TASK DETAILS -
The data below should be copied over with complete accuracy.

INFORMATION PROVIDED -
-- ==== Sys2Proof/Tests/Slice0.lean ====
section
/-! SUPPORT. Tests: small states, a witness for the hypotheses of every clause of every statement, ill-formed terms that WellFormed refuses,
and worked examples of the spec. -/

open Sys2Proof Sys2Proof.Machine

namespace Sys2Proof.Tests

set_option Elab.async false

/-! ### Small states -/

/-- A running controller: READY, with all 32 ports and every control core up. -/
def wBase : State := { State.reset with
  rst := { Rst.reset with seq := .ready, stage := 3, asserted := [], pllLocked := true }, otp := { Otp.reset with ports32 := true },
  clk := 100, tb := 100, out := [.pinRstN true, .pwmOff], nextId := 9, draws := 4 }

/-- With rings: a command ring and its completion ring, an ABSENT one set up for creation, one of a bad size, and a HALTED one. -/
def wRings : State :=
  ((((wBase.modRing 32 fun g => { g with st := .active, size := 16, pair := 40, base := 0x1000 }).modRing 40
    fun g => { g with st := .active, size := 16, base := 0x2000, tail := 3, irqEn := true }).modRing 33
    fun g => { g with size := 16, base := 0x3000 }).modRing 34 fun g => { g with size := 17 }).modRing 35
    fun g => { g with st := .halted, size := 16, pair := 40, haltCode := 9 }

/-- A bank with one nozzle, and the banks of a port. -/
def wBank : Bank :=
  { ents := [(128, 0)], curves := [], tile := 0, xOfs := 0, yOfs := 0, delays := [0], deckFirst := 0, deckLast := 0,
    stitch := ⟨false, 0, 0, 0, 0, 0, 0, 1, 0, 0, 0⟩,
    comp := { mode := 0, airOut := false, weakOut := false, radius := 1, w1 := 0, w2 := 0, vol := [] }, cap := 7, frac := .replicate 8 0, host := [],
    chA := { rows := [], keepwet := none, tcomp := [], sensor := 2, hyst := 16, rankGain := 0x4000 },
    chB := { rows := [], keepwet := none, tcomp := [], sensor := 2, hyst := 16, rankGain := 0x4000 } }

def wBanks : Banks := { live := wBank, shadow := wBank, old := none, heldW := [], hurt := [], poison := [], written := [], pend := false, tcompA := false, tcompB := false }

/-- Port 4 is IDLE with banks and shows in window A; quire 2, with that port, is ARMED at boundary 8, one line late at most. -/
def wQuire : State :=
  ({ wBase with glb := { Glb.reset with pselA := 4 } }.modPort 4 fun x => { x with st := .idle, banks := some wBanks }).modQuire 2
    fun q => { q with st := .armed, ports := 16, active := 0, pitch := 0x100000, cmpStart := 8, anchor := 8, lateWin := 1 }

/-- Source 1 is incremental, in a given state; its B input changed at 200. -/
def wSource (st : SrcState) : State :=
  wBase.modSrc 1 fun y => { y with st := st, lastB := some 200, cfg := { SrcCfg.reset with mode := .incremental } }

/-- Source 1 has an index period of 100 counts and this residue. -/
def wIndex (residue : Nat) : State :=
  (wSource .tracking).modSrc 1 fun y => { y with residue := residue, cfg := { y.cfg with indexPeriod := 100 } }

/-- Source 1 has moved. -/
def wMoving : State :=
  (wSource .tracking).modSrc 1 fun y => { y with speed := 65536, edges := [(100, 100, 256), (50, 50, 0)], base := some (256, 100), mark := 256, raw := 256 }

/-- Source 2 is BiSS C, ACQUIRING, with a frame in progress or none. -/
def wSerial (frame : Option Nat) : State :=
  wBase.modSrc 2 fun y => { y with st := .acquiring, frameAt := frame, nextFrame := 500,
                                   cfg := { SrcCfg.reset with mode := .bissC, serBits := 8, crcWidth := 1, crcPoly := 1, clkKhz := 1000, serPeriod := 20000 } }

/-- A BiSS C frame of position 5 with no error and no warning, with its CRC of width 1. -/
def wFrame : SerialFrame := { started := true, bits := 5, nE := true, nW := true, errBit := false, crc := 0 }

/-- Remote source 4 is bound to source 1 of node 3. -/
def wRemote : State := wBase.modSrc 4 fun y => { y with bound := some (3, 1), cellAt := 50, st := .tracking }

/-- Port 4 prints for quire 2, whose source 0 stands at boundary 8. -/
def wPrint : State :=
  ((wQuire.modPort 4 fun x => { x with st := .printing, nextK := 8 }).modQuire 2
    fun q => { q with st := .printing, active := 16, running := true, started := true, origin := 0 }).modSrc 0
    fun y => { y with st := .tracking, cfg := { SrcCfg.reset with mode := .incremental }, raw := 0x8000, mark := 0x8000, tracked := 0x8000 }

/-- A playback of channel A, and an undecided line of port 4 with it. -/
def wAPlay : Play := { ch := .a, groups := 1, start := 1000, slot := 0, segs := [(0, 2)], samples := 2, gain := 0x4000, rank := 0x4000, phase := 0 }

def wALine : Line :=
  { k := 8, idx := 0, prevEnd := 0, mapBank := false, flyleaf := false, down := false, cap := 7, first := 1000, latchAt := 500, decideAt := 800, late := false,
    dec := none, latched := false, miss := [], codes := some [3], plays := [wAPlay], probe := none, img := none, windowAt := none }

/-- Port 4 prints with the line in flight: undecided, fired, suppressed, playing. -/
def wLine : State := wPrint.modPort 4 fun x => { x with lines := [wALine] }
def wFired : State := wPrint.modPort 4 fun x => { x with lines := [{ wALine with dec := some (.fire 3) }] }
def wSuppressed : State := wPrint.modPort 4 fun x => { x with lines := [{ wALine with dec := some .suppress }] }
def wRunning : State := wPrint.modPort 4 fun x => { x with lines := [{ wALine with dec := some (.fire 3), plays := [{ wAPlay with phase := 1 }] }] }

/-- Port 4 prints with a probe of nozzle 5 whose playback has ended. -/
def wProbeLine : Line := { wALine with dec := some (.fire 3), latched := true, plays := [{ wAPlay with phase := 2 }], probe := some (5, true) }
def wProbed : State := wPrint.modPort 4 fun x => { x with lines := [wProbeLine] }

/-- A source of requests. -/
def wSrc : ReqSource := .interlock

/-- A stored job without flyleaf whose forward swaths input 1 gates. -/
def wJob : Job :=
  { through := false, halt := false, stopPort := false, bidir := false, truncStop := false, flyleaf := 0, maxRate := 100000, flight := 0, policy := 0,
    sosFwd := 1, sosRev := 255, swathLines := 10, swaths := 0, firstFwd := 100, firstRev := 100, jobId := 1 }

/-- Quire 3 waits, ARMED, for a swath that input 1 gates. -/
def wScan : State :=
  { (wBase.modQuire 3 fun q => { q with st := .armed, scan := true, pitch := 0x100000, job := some wJob, anchor := 100 }) with
    sos := upd wBase.sos 1 fun o => { o with enable := true, winHi := 0x10000 } }

/-- The swap of port 4 is pending. -/
def wPend : State := wQuire.modPort 4 fun x => { x with banks := some { wBanks with pend := true } }

/-- Port 4's next boundary is 9, which the source does not reach; its first line is held back for the boundary before, or not. -/
def wNext (ahead : Bool) : State := wPrint.modPort 4 fun x => { x with nextK := 9, dat := { x.dat with ahead := ahead } }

PROBLEM SOLUTION -
-- ==== Sys2Proof/Tests/Slice0.lean ====
section
/-! SUPPORT. Tests: small states, a witness for the hypotheses of every clause of every statement, ill-formed terms that WellFormed refuses,
and worked examples of the spec. -/

open Sys2Proof Sys2Proof.Machine

namespace Sys2Proof.Tests

set_option Elab.async false

/-! ### Small states -/

/-- A running controller: READY, with all 32 ports and every control core up. -/
def wBase : State := { State.reset with
  rst := { Rst.reset with seq := .ready, stage := 3, asserted := [], pllLocked := true }, otp := { Otp.reset with ports32 := true },
  clk := 100, tb := 100, out := [.pinRstN true, .pwmOff], nextId := 9, draws := 4 }

/-- With rings: a command ring and its completion ring, an ABSENT one set up for creation, one of a bad size, and a HALTED one. -/
def wRings : State :=
  ((((wBase.modRing 32 fun g => { g with st := .active, size := 16, pair := 40, base := 0x1000 }).modRing 40
    fun g => { g with st := .active, size := 16, base := 0x2000, tail := 3, irqEn := true }).modRing 33
    fun g => { g with size := 16, base := 0x3000 }).modRing 34 fun g => { g with size := 17 }).modRing 35
    fun g => { g with st := .halted, size := 16, pair := 40, haltCode := 9 }

/-- A bank with one nozzle, and the banks of a port. -/
def wBank : Bank :=
  { ents := [(128, 0)], curves := [], tile := 0, xOfs := 0, yOfs := 0, delays := [0], deckFirst := 0, deckLast := 0,
    stitch := ⟨false, 0, 0, 0, 0, 0, 0, 1, 0, 0, 0⟩,
    comp := { mode := 0, airOut := false, weakOut := false, radius := 1, w1 := 0, w2 := 0, vol := [] }, cap := 7, frac := .replicate 8 0, host := [],
    chA := { rows := [], keepwet := none, tcomp := [], sensor := 2, hyst := 16, rankGain := 0x4000 },
    chB := { rows := [], keepwet := none, tcomp := [], sensor := 2, hyst := 16, rankGain := 0x4000 } }

def wBanks : Banks := { live := wBank, shadow := wBank, old := none, heldW := [], hurt := [], poison := [], written := [], pend := false, tcompA := false, tcompB := false }

/-- Port 4 is IDLE with banks and shows in window A; quire 2, with that port, is ARMED at boundary 8, one line late at most. -/
def wQuire : State :=
  ({ wBase with glb := { Glb.reset with pselA := 4 } }.modPort 4 fun x => { x with st := .idle, banks := some wBanks }).modQuire 2
    fun q => { q with st := .armed, ports := 16, active := 0, pitch := 0x100000, cmpStart := 8, anchor := 8, lateWin := 1 }

/-- Source 1 is incremental, in a given state; its B input changed at 200. -/
def wSource (st : SrcState) : State :=
  wBase.modSrc 1 fun y => { y with st := st, lastB := some 200, cfg := { SrcCfg.reset with mode := .incremental } }

/-- Source 1 has an index period of 100 counts and this residue. -/
def wIndex (residue : Nat) : State :=
  (wSource .tracking).modSrc 1 fun y => { y with residue := residue, cfg := { y.cfg with indexPeriod := 100 } }

/-- Source 1 has moved. -/
def wMoving : State :=
  (wSource .tracking).modSrc 1 fun y => { y with speed := 65536, edges := [(100, 100, 256), (50, 50, 0)], base := some (256, 100), mark := 256, raw := 256 }

/-- Source 2 is BiSS C, ACQUIRING, with a frame in progress or none. -/
def wSerial (frame : Option Nat) : State :=
  wBase.modSrc 2 fun y => { y with st := .acquiring, frameAt := frame, nextFrame := 500,
                                   cfg := { SrcCfg.reset with mode := .bissC, serBits := 8, crcWidth := 1, crcPoly := 1, clkKhz := 1000, serPeriod := 20000 } }

/-- A BiSS C frame of position 5 with no error and no warning, with its CRC of width 1. -/
def wFrame : SerialFrame := { started := true, bits := 5, nE := true, nW := true, errBit := false, crc := 0 }

/-- Remote source 4 is bound to source 1 of node 3. -/
def wRemote : State := wBase.modSrc 4 fun y => { y with bound := some (3, 1), cellAt := 50, st := .tracking }

/-- Port 4 prints for quire 2, whose source 0 stands at boundary 8. -/
def wPrint : State :=
  ((wQuire.modPort 4 fun x => { x with st := .printing, nextK := 8 }).modQuire 2
    fun q => { q with st := .printing, active := 16, running := true, started := true, origin := 0 }).modSrc 0
    fun y => { y with st := .tracking, cfg := { SrcCfg.reset with mode := .incremental }, raw := 0x8000, mark := 0x8000, tracked := 0x8000 }

/-- A playback of channel A, and an undecided line of port 4 with it. -/
def wAPlay : Play := { ch := .a, groups := 1, start := 1000, slot := 0, segs := [(0, 2)], samples := 2, gain := 0x4000, rank := 0x4000, phase := 0 }

def wALine : Line :=
  { k := 8, idx := 0, prevEnd := 0, mapBank := false, flyleaf := false, down := false, cap := 7, first := 1000, latchAt := 500, decideAt := 800, late := false,
    dec := none, latched := false, miss := [], codes := some [3], plays := [wAPlay], probe := none, img := none, windowAt := none }

/-- Port 4 prints with the line in flight: undecided, fired, suppressed, playing. -/
def wLine : State := wPrint.modPort 4 fun x => { x with lines := [wALine] }
def wFired : State := wPrint.modPort 4 fun x => { x with lines := [{ wALine with dec := some (.fire 3) }] }
def wSuppressed : State := wPrint.modPort 4 fun x => { x with lines := [{ wALine with dec := some .suppress }] }
def wRunning : State := wPrint.modPort 4 fun x => { x with lines := [{ wALine with dec := some (.fire 3), plays := [{ wAPlay with phase := 1 }] }] }

/-- Port 4 prints with a probe of nozzle 5 whose playback has ended. -/
def wProbeLine : Line := { wALine with dec := some (.fire 3), latched := true, plays := [{ wAPlay with phase := 2 }], probe := some (5, true) }
def wProbed : State := wPrint.modPort 4 fun x => { x with lines := [wProbeLine] }

/-- A source of requests. -/
def wSrc : ReqSource := .interlock

/-- A stored job without flyleaf whose forward swaths input 1 gates. -/
def wJob : Job :=
  { through := false, halt := false, stopPort := false, bidir := false, truncStop := false, flyleaf := 0, maxRate := 100000, flight := 0, policy := 0,
    sosFwd := 1, sosRev := 255, swathLines := 10, swaths := 0, firstFwd := 100, firstRev := 100, jobId := 1 }

/-- Quire 3 waits, ARMED, for a swath that input 1 gates. -/
def wScan : State :=
  { (wBase.modQuire 3 fun q => { q with st := .armed, scan := true, pitch := 0x100000, job := some wJob, anchor := 100 }) with
    sos := upd wBase.sos 1 fun o => { o with enable := true, winHi := 0x10000 } }

/-- The swap of port 4 is pending. -/
def wPend : State := wQuire.modPort 4 fun x => { x with banks := some { wBanks with pend := true } }

/-- Port 4's next boundary is 9, which the source does not reach; its first line is held back for the boundary before, or not. -/
def wNext (ahead : Bool) : State := wPrint.modPort 4 fun x => { x with nextK := 9, dat := { x.dat with ahead := ahead } }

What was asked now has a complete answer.